Task material Block Start

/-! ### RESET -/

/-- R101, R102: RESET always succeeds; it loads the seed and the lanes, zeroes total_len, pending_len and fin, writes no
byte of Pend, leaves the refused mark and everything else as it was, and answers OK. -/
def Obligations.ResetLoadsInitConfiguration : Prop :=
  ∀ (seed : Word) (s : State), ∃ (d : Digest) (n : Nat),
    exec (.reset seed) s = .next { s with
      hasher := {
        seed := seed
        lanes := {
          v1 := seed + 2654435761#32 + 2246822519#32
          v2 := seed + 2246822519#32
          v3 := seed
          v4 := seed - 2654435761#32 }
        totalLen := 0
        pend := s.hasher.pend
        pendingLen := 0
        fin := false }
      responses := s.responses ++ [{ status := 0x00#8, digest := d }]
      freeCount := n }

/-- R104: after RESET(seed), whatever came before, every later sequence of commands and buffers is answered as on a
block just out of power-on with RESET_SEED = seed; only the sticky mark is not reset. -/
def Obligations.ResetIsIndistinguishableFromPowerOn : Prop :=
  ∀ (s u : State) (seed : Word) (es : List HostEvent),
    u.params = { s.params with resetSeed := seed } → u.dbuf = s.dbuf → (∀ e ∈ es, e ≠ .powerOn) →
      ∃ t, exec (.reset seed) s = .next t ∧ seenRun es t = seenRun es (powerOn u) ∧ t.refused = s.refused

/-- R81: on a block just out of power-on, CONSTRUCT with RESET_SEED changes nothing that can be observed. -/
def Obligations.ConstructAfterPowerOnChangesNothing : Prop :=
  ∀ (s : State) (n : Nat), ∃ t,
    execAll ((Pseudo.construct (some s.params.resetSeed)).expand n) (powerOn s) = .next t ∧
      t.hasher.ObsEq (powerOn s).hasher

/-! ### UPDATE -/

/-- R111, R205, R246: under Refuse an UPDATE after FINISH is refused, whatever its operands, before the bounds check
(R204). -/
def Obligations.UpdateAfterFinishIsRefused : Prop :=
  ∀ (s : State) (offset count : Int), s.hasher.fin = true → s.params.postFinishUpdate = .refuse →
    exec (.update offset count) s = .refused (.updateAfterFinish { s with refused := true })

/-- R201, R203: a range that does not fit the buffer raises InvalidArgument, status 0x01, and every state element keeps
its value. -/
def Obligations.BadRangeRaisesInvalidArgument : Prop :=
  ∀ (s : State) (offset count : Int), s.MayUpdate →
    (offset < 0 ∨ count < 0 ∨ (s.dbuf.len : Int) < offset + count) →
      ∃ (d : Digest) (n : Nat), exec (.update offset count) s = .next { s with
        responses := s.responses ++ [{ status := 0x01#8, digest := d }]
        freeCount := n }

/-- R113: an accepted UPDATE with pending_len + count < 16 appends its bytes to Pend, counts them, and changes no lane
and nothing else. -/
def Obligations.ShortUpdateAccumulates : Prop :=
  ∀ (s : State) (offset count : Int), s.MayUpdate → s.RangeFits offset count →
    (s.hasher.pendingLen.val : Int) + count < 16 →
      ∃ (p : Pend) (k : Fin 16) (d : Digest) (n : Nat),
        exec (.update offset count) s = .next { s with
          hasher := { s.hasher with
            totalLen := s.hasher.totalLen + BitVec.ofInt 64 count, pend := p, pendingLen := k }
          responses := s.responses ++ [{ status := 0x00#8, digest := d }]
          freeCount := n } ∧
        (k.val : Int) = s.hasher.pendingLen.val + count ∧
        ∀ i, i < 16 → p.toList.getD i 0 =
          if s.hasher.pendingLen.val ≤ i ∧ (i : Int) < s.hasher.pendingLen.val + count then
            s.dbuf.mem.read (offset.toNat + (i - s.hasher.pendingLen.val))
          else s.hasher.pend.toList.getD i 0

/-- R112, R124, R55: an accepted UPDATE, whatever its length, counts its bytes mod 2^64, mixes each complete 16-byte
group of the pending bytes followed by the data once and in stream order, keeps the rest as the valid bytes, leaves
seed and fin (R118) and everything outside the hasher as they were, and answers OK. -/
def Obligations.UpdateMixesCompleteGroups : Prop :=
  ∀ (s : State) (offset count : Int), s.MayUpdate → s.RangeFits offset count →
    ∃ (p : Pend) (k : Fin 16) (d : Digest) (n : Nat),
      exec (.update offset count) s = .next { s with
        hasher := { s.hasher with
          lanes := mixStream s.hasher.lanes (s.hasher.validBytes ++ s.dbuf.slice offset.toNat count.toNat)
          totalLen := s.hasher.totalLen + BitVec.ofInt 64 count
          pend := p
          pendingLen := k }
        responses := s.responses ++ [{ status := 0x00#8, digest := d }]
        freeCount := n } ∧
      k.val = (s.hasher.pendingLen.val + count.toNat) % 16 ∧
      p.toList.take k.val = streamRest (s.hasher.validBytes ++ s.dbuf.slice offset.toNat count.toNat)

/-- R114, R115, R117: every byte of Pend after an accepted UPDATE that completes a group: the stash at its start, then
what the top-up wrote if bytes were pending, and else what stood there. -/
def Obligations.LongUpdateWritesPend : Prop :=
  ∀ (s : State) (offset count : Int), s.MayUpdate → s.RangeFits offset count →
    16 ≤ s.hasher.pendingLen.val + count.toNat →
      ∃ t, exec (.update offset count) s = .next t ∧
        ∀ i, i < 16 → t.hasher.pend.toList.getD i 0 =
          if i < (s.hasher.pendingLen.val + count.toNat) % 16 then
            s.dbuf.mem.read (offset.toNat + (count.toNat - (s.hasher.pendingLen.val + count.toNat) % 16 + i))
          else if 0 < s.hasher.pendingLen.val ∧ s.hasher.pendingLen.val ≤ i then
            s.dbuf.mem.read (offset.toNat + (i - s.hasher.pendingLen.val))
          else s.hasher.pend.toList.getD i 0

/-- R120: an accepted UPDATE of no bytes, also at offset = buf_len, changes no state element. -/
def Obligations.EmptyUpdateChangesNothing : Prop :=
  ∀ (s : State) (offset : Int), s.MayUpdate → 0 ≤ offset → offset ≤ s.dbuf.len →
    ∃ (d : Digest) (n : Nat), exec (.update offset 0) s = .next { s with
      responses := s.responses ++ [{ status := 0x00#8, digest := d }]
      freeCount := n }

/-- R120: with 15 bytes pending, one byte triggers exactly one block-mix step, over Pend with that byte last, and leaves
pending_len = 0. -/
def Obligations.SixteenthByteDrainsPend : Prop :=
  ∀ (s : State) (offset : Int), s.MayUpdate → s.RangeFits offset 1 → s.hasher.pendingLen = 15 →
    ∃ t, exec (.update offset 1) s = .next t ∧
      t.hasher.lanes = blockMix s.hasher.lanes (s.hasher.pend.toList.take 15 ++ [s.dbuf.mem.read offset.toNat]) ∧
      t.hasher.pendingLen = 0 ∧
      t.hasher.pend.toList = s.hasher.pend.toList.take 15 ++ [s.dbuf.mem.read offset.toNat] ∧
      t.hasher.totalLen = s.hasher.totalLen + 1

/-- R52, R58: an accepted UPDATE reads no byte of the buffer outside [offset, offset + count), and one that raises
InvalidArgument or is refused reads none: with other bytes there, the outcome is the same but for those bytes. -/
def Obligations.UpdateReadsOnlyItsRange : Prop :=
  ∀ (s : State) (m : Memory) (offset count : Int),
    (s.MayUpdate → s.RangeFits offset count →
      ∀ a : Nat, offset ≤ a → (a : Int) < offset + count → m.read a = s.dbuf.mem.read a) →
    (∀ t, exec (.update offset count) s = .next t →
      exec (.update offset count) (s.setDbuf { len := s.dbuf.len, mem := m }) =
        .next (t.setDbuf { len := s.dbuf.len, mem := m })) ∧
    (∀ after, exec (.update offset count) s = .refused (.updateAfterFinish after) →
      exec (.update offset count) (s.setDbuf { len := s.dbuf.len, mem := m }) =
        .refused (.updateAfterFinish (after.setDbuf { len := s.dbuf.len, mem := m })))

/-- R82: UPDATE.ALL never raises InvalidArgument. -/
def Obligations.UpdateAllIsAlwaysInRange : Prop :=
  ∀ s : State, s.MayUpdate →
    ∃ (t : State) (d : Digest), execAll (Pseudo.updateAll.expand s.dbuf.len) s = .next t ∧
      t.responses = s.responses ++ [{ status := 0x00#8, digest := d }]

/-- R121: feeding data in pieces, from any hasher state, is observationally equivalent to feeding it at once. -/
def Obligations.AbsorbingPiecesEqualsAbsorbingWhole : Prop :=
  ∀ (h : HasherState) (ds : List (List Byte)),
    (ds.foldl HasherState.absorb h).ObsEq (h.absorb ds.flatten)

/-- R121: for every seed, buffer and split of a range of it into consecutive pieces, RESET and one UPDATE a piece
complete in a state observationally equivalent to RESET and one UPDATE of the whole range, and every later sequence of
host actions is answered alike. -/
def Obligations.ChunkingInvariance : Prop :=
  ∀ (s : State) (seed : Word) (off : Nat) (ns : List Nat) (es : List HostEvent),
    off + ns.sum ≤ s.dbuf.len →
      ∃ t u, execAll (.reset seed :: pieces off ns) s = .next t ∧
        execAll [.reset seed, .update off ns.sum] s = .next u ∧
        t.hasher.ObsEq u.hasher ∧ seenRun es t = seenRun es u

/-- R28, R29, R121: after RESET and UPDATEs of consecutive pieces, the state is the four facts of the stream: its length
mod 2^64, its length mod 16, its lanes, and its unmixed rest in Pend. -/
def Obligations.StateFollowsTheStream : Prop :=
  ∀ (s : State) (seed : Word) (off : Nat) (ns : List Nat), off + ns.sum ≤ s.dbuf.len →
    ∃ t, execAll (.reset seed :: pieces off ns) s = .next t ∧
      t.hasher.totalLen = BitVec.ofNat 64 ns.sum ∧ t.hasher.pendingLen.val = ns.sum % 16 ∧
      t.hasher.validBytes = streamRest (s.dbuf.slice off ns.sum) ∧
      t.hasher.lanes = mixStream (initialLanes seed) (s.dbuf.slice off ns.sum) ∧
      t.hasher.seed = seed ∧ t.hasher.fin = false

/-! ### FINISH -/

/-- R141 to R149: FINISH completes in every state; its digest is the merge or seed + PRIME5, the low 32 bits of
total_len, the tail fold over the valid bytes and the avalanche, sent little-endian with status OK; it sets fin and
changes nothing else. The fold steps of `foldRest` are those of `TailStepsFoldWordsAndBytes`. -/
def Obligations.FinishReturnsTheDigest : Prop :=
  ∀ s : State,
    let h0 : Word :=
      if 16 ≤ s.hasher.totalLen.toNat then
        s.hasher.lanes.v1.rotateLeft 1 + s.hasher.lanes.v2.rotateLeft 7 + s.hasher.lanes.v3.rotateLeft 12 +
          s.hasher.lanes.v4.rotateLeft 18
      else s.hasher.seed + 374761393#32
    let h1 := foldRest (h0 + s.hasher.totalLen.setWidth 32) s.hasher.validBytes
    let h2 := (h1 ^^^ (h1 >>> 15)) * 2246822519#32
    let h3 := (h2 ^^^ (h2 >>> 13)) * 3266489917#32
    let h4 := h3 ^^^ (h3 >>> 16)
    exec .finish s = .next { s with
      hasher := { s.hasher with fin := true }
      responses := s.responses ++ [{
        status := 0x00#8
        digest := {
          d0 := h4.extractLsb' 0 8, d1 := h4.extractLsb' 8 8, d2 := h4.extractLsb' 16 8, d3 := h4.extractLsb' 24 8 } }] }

Task material Block End

Word for word, output the lines of the data from its first line through the line where "e ≠ .powerOn) →" appears, and stop there.

## Answer to the exercise:
/-! ### RESET -/

/-- R101, R102: RESET always succeeds; it loads the seed and the lanes, zeroes total_len, pending_len and fin, writes no
byte of Pend, leaves the refused mark and everything else as it was, and answers OK. -/
def Obligations.ResetLoadsInitConfiguration : Prop :=
  ∀ (seed : Word) (s : State), ∃ (d : Digest) (n : Nat),
    exec (.reset seed) s = .next { s with
      hasher := {
        seed := seed
        lanes := {
          v1 := seed + 2654435761#32 + 2246822519#32
          v2 := seed + 2246822519#32
          v3 := seed
          v4 := seed - 2654435761#32 }
        totalLen := 0
        pend := s.hasher.pend
        pendingLen := 0
        fin := false }
      responses := s.responses ++ [{ status := 0x00#8, digest := d }]
      freeCount := n }

/-- R104: after RESET(seed), whatever came before, every later sequence of commands and buffers is answered as on a
block just out of power-on with RESET_SEED = seed; only the sticky mark is not reset. -/
def Obligations.ResetIsIndistinguishableFromPowerOn : Prop :=
  ∀ (s u : State) (seed : Word) (es : List HostEvent),
    u.params = { s.params with resetSeed := seed } → u.dbuf = s.dbuf → (∀ e ∈ es, e ≠ .powerOn) →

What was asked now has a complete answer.